Records from a dataset ->
[Start of section]
-- ==== Sys2Proof/Syntax.lean ====
section
/-! DEFINITION. The commands of the block: one constructor per row of the opcode table, with its operands (the table
gives none; each row's operands are what the rules it cites name), and the messages they carry. -/
namespace Sys2Proof

/-- The twelve modes (R86), in code order. -/
inductive Mode where
  | init | commission | ready | castOn | sync | connected | island | rideThrough | coast | bindOff | safeStop
  | maintain
  deriving DecidableEq, Repr

/-- The four roles of a unit (R89), in code order. -/
inductive Role where
  | active | standby | syncing | isolated
  deriving DecidableEq, Repr

/-- The port a host packet came through (R394). -/
inductive HostPort where
  | h0 | h1 | s0
  deriving DecidableEq, Repr

/-- A report of a port's receiver (R168): the port, and the invalid sync headers since its report before. -/
structure PortHeaders where
  port : Fin 22
  headers : Word
  deriving DecidableEq, Repr

/-- What a module shows beside its identity (R163, R164): a power class above the port's, and TX_FAULT. -/
structure ModPins where
  hiPower : Bool
  txFault : Bool
  deriving DecidableEq, Repr

/-- What every command of a session carries (R396): the session and its sequence number. -/
structure Req where
  session : Fin 9
  seq : Word
  port : HostPort
  deriving DecidableEq, Repr

/-- One entry of a block register access (R406): address with OP in its low bits, value, mask. -/
structure RegEntry where
  addr : Word
  value : Word
  mask : Word
  deriving DecidableEq, Repr

/-- What a STEP_MARK carries (R26, R196). -/
structure Mark where
  row : BitVec 64
  step : Nat
  rate : Word
  epoch : BitVec 16
  unit : Bool
  mode : Mode
  txofs : Nat
  deriving DecidableEq, Repr

/-- What a submodule samples at its local ac 0 (R156, R160): voltage, energy, temperature and spread, whether it is
able to insert or within its closing window (SM_OK), its own faults (STATUS [7:2]), and whether cells balance. -/
structure SmSample where
  vcap : BitVec 16
  soe : BitVec 16
  tmax : Byte
  vspread : Byte
  ok : Bool
  faults : BitVec 6
  balAct : Bool
  window : Bool
  ovAc : Option (Fin 1024)
  deriving DecidableEq, Repr

/-- An AUDIT (R208). -/
structure Audit where
  vc : Fin 4
  limit : BitVec 16
  used : BitVec 16
  nextSeq : Byte
  done : Bool
  deriving DecidableEq, Repr

/-- One reported item (R225, R227): the record image of R219 and the sixteen bytes after it. -/
structure LdgItem where
  id : BitVec 64
  typ : Byte
  state : BitVec 4
  limset : BitVec 4
  last : Word
  nsw : BitVec 40
  nth : BitVec 24
  qah : Word
  hrs : BitVec 24
  lastLo : Word
  lastHi : Word
  faults : Word
  deriving DecidableEq, Repr

/-- The body of an IDENT (R229). -/
structure IdentBody where
  id : BitVec 64
  maker : BitVec 16
  nep : BitVec 16
  hwrev : BitVec 16
  sig : List Byte
  deriving DecidableEq, Repr

/-- A request on VC1, VC2 or VC3 that a submodule receives (R225, R228, R233, R304, R411). -/
inductive SmRequest where
  | sweepRd (first : BitVec 13) (n : Fin 6) (tag : Word)
  | reconcile (first : BitVec 13) (items : List LdgItem) (lambda : BitVec 16)
  | identReq
  | reopen (id : BitVec 64)
  | capReq (mask : BitVec 4) (pre post tag : BitVec 16) (pos : BitVec 35)
  | mgmt (code : BitVec 16) (tag : Word) (body : List Byte)
  deriving DecidableEq, Repr

/-- The fields of a HEARTBEAT (R340). -/
structure Heartbeat where
  unitB : Bool
  role : Role
  qual : Bool
  hoOk : Bool
  hoAck : Bool
  pwarn : Bool
  iso : Bool
  epoch : BitVec 16
  mode : Mode
  step : BitVec 10
  hseq : BitVec 6
  ver : BitVec 4
  deriving DecidableEq, Repr

/-- A measurement of the safety logic device SH that a rule compares with SPa's (R370, R371). -/
inductive ShMeasure where
  | selfTest | plausibility
  deriving DecidableEq, Repr

/-- A host command with its parameters (R409). `unknown` and `badLen` stand for a packet whose opcode does not exist
or whose length does not suit it (R400). -/
inductive HostOp where
  | ping
  | ident
  | ownClaim (cls : Byte)
  | ownRelease (cls : Byte)
  | evlogRead (first : BitVec 64) (n : Byte)
  | mgmtSend (conc : Bool) (id code : BitVec 16) (body : List Byte)
  | reset
  | modeSet (code : Byte)
  | brkReport (conv tie : Byte)
  | setP (v : Word)
  | setQ (v : Word)
  | setV (v : Word)
  | setF (v : Word)
  | setMulti (mask : Byte) (p q v f : Word)
  | regAccess (es : List RegEntry)
  | regReadRange (first : Word) (n : Byte)
  | ldgRead (addr : Word) (n : BitVec 16)
  | ldgArchRead (first : Word) (n : Byte)
  | ldgRetire (smn : BitVec 16)
  | ldgReplace (smn : BitVec 16)
  | ldgKeySet (key : List Byte)
  | acqHead
  | acqRead (num off : Word) (n : BitVec 16)
  | acqFree (num : Word)
  | acqStream (slot : Byte) (first : BitVec 64) (n : BitVec 16)
  | mtrReadout
  | mtrProfile (first : Word) (n : Byte)
  | mtrAuditRead (first : Word) (n : Byte)
  | mtrSeal
  | mtrFwhash
  | pairAction (k : Byte)
  | spsWrite (off : BitVec 16) (vals : List Word)
  | spsConfirm (chk : Word)
  | safReset
  | safSpb
  | safProof (test : Byte)
  | safProofOut (out seen : Byte)
  | fwBegin (len ver : Word)
  | fwData (off : Word) (data : List Byte)
  | fwEnd
  | fwActivate (img : Byte)
  | close
  | trustSet (anchor : List Byte)
  | keyGen (kind : Byte)
  | certSet (cert : List Byte)
  | debugUnlock (token : List Byte)
  | unknown (code : Nat)
  | badLen (code : Nat)
  deriving DecidableEq, Repr

/-- Who meets an SRAM error (R431). -/
inductive SramUser where
  | bulkRx (assoc : Fin 21)
  | bulkKept (assoc : Fin 21)
  | acqBuffer (slot : Fin 16)
  | control
  | maintenance
  deriving DecidableEq, Repr

/-- What a PTP event message gives the servo (R464, R465, R467): the port, its domain, the offset of module time from
the master in ns, the announced UTC offset when flagged valid, and an announced leap second (true: leap61). -/
structure PtpMsg where
  port : Bool
  domain : Byte
  offset : Int
  utc : Option Byte
  leap : Option Bool
  deriving DecidableEq, Repr

namespace Machine

/-- The latest reply to a sequence number, for DUPLICATE (R398). -/
structure Cached where
  seq : Word
  opcode : Nat
  status : Nat
  data : List Byte
  resends : Nat
  deriving DecidableEq, Repr

/-- A session (R395 to R398): number, FINISH done, roles by bit, certificate serial and key, keys and salts, HELLO
transcript, last executed SEQ, port and clock of the latest valid packet, the reorder buffer (SEQ, opcode,
parameters, port) with the clock of its first command, and the reply cache. -/
structure Sess where
  num : Nat
  fin : Bool
  roles : Nat
  serial : List Byte
  certKey : List Byte
  keyIn : List Byte
  keyOut : List Byte
  saltIn : List Byte
  saltOut : List Byte
  transcript : List Byte
  last : Word
  port : HostPort
  lastClk : Nat
  held : List (Word × HostOp × HostPort)
  heldClk : Option Nat
  cache : List Cached
  deriving DecidableEq, Repr

/-- A command accepted for a boundary (R402): its step number, the status that R404 has given it meanwhile (0: none,
SUPERSEDED, or NOT_OWNER for a command displaced by the owner), the mode and module time of its validation, and the
serial of the session's certificate. `fw` marks a write set of the unit's own firmware, which no reply answers. -/
structure Accepted where
  q : Req
  op : HostOp
  target : Nat
  fate : Nat
  vmode : Nat
  vtime : Nat
  serial : List Byte
  fw : Bool
  deriving DecidableEq, Repr

/-- A journal entry (R343, R424): the command, whether it was accepted for a boundary, its outcome, and the CRC-32 it was written
with. -/
structure Jrn where
  serial : List Byte
  session : Nat
  seq : Word
  opcode : Nat
  accepted : Bool
  outcome : Option Nat
  crc : Word
  deriving DecidableEq, Repr

/-- The command state that both units of a pair hold (R405): sessions, accepted commands, journal, owners. -/
structure CmdCore where
  sess : List Sess
  acc : List Accepted
  jrn : List Jrn
  modeOwn : Nat
  setOwn : Nat
  deriving DecidableEq, Repr

/-- A ledger record (R219). -/
structure Rec where
  id : BitVec 64
  typ : Byte
  state : Nat
  limset : Nat
  stale : Bool
  missed : Bool
  last : Word
  nsw : Nat
  nth : Nat
  qah : Nat
  hrs : Nat
  deriving DecidableEq, Repr

/-- What a VC2 block of the pair link carries for the standby (R235, R343): the command state as the entry of a command leaves it,
or a change to a ledger record (log entry 24). -/
inductive Mirror where
  | entry (core : CmdCore)
  | change (addr : Nat) (r : Rec)
  deriving DecidableEq, Repr

end Machine

/-- A bulk block (R203). -/
structure BulkBlk where
  vc : Fin 4
  seq : Byte
  conc : Bool
  slot : Byte
  payload : List Byte
  mir : Option Machine.Mirror
  deriving DecidableEq, Repr

namespace Machine

/-- A metering register (R10, R317): whole mWh, residue in 2^-32 mWh, and the rounding error carried into its next
addition as a fraction of 2^-32 mWh. -/
structure MtrReg where
  count : Nat
  res : Nat
  errN : Int
  errD : Nat
  deriving DecidableEq, Repr

/-- The open interval (R320): start and end in module time, number, tariff, status, substituted samples, and the
counts of the totals at its opening. -/
structure MtrOpen where
  start : Int
  stop : Int
  no : Nat
  tariff : Nat
  status : Nat
  nsub : Nat
  base : List Nat
  deriving DecidableEq, Repr

/-- A profile record (R320). -/
structure MtrProf where
  start : Int
  no : Nat
  tariff : Nat
  status : Nat
  nsub : Nat
  inc : List Nat
  deriving DecidableEq, Repr

/-- The metering state that is mirrored and kept (R325, R326): the 54 registers by set × 6 + quantity, the open
interval, the profile ring (newest first) with its counts, and the step it stands at. -/
structure MtrCore where
  regs : List MtrReg
  opn : Option MtrOpen
  prof : List MtrProf
  nrec : Nat
  plost : Nat
  stamp : Nat
  deriving DecidableEq, Repr

end Machine


namespace Machine

/-- A complex value; both parts at 2^-40 (R61). -/
structure Cx where
  re : Int
  im : Int
  deriving DecidableEq, Repr

/-- The grid-forming engine (R61 to R84). Every value is at 2^-40 of its per-unit base. -/
structure Gfe where
  histV : List Cx
  histI : List Cx
  lastV : Cx
  lastI : Cx
  lastIz : List Int
  since : Nat
  invalid : Bool
  v : Cx
  vn : Cx
  i : Cx
  pf : Int
  qf : Int
  wd : Int
  pr : Int
  qr : Int
  vr : Int
  fr : Int
  xv : Int
  emag : Int
  xip : Cx
  xin : Cx
  z0 : List Int
  z2 : Cx
  /-- The integrator of the zero-sequence circulating current of a delta, in the positive rotating frame (R79). -/
  xi0 : Cx
  xs : List Int
  vc : Cx
  vcn : Cx
  vz : List Int
  lim : Bool
  lastMachine : Bool
  istar : Cx
  /-- The references of the step: at a1 and at a2 (R76, R77). -/
  ref1 : List Int
  ref2 : List Int
  refsValid : Bool
  done : Bool
  stat : Word
  sig : List Word
  sigStep : Word
  /-- The samples of the control inputs as delivered at 1.20 µs (R282): value and invalid mark. -/
  inputs : List (Int × Bool)
  delivered : Bool
  deriving DecidableEq, Repr

/-- What a bind-off ended with (R112). -/
inductive BoEnd where
  | complete | timeout | abort
  deriving DecidableEq, Repr

/-- The automatic causes of transitions that have occurred since the last boundary (R95). -/
structure Causes where
  castonDone : Bool
  castonFail : Bool
  castonAbort : Bool
  syncTimeout : Bool
  syncLostBus : Bool
  boEnd : Option BoEnd
  rtEntry : Bool
  rtExit : Bool
  holdExp : Bool
  rejoin : Bool
  spb : Bool
  ssr : Bool
  selfFail : Bool
  deriving DecidableEq, Repr

/-- The mode logic (R86 to R113). Times are in fs of step duration. -/
structure ModeSt where
  mode : Mode
  role : Role
  origin : Option Mode
  conv : Bool
  tie : Bool
  deadT : Nat
  liveT : Nat
  notLiveT : Nat
  dead : Bool
  live : Bool
  ocCnt : Nat
  ocDone : Bool
  tRun : Nat
  tPause : Nat
  pause : Bool
  /-- The step just computed was paused: PAUSE of the step that follows (R99). -/
  pauseNext : Bool
  kv1 : Nat
  deltas : List Int
  fbus : Word
  syOkT : Nat
  syncOk : Bool
  syncT : Nat
  stall : Bool
  boT : Nat
  boCnt : Nat
  ssr : Bool
  causes : Causes
  deriving DecidableEq, Repr

/-- One ride-through excursion (R126). -/
structure Exc where
  run : Bool
  t : Nat
  exitT : Nat
  /-- Found outside in the step just computed; ENV_OUT shows it from the boundary on (R127). -/
  due : Bool
  out : Bool
  logged : Bool
  deriving DecidableEq, Repr

/-- Ride-through, comparators and coasting (R115 to R133). -/
structure Rt where
  lineTrip : List (Option Bool)
  armTrip : List (Option Bool)
  /-- Per arm: the direction restricted, none when free; true is the negative direction (R118). -/
  restr : List (Option Bool)
  lastNeg : Bool
  entryCnt : Nat
  exitT : Nat
  lv : Exc
  hv : Exc
  f : Exc
  kzFt : Int
  recRun : Bool
  rec0 : Int
  recT : Nat
  pjRun : Bool
  pj0 : Int
  pjT : Nat
  coastT : Nat
  validCnt : Nat
  deltaRej : Word
  kz0 : Word
  /-- The present COAST was entered from RIDE_THROUGH (R98). -/
  fromRt : Bool
  deriving DecidableEq, Repr


/-- A decision of the ledger that waits for its boundary (R223): the step number of that boundary. -/
inductive LdgDec where
  | lambda (n v : Nat)
  | accept (n acc : Nat)
  | retire (n why : Nat)
  deriving DecidableEq, Repr


/-- A step record of R342 as adopted: the states it carries, at their internal resolution. `regs` are the mode inputs
the mode logic holds in registers; `cmds` and `recs` are the journal entries (R343) and ledger changes (R235) the
standby has received with the step, as the state they lead to (log entry 24). -/
structure StepRec where
  row : BitVec 64
  step : Nat
  epoch : BitVec 16
  gfe : Gfe
  carry : List Int
  pci : List (Option Nat)
  sets : List (Nat × Nat)
  incs : List Nat
  formed : Bool
  mo : ModeSt
  rt : Rt
  cmd : Option Word
  mtr : MtrCore
  decs : List (Nat × LdgDec)
  regs : List (Nat × Word)
  cmds : Option CmdCore
  deriving DecidableEq, Repr

/-- A state transfer of R360: the state at its end, the sessions and journal, the ledger and own records. -/
structure Transfer where
  srec : StepRec
  cmds : CmdCore
  mtr : MtrCore
  ledger : List (Nat × Rec)
  deriving DecidableEq, Repr

end Machine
[End of section]
WORK TASK -> Begin at the first line of the records above and quote every line verbatim through the one that contains "inductive Mode where".

WRITTEN RESPONSE ->
-- ==== Sys2Proof/Syntax.lean ====
section
/-! DEFINITION. The commands of the block: one constructor per row of the opcode table, with its operands (the table
gives none; each row's operands are what the rules it cites name), and the messages they carry. -/
namespace Sys2Proof

/-- The twelve modes (R86), in code order. -/
inductive Mode where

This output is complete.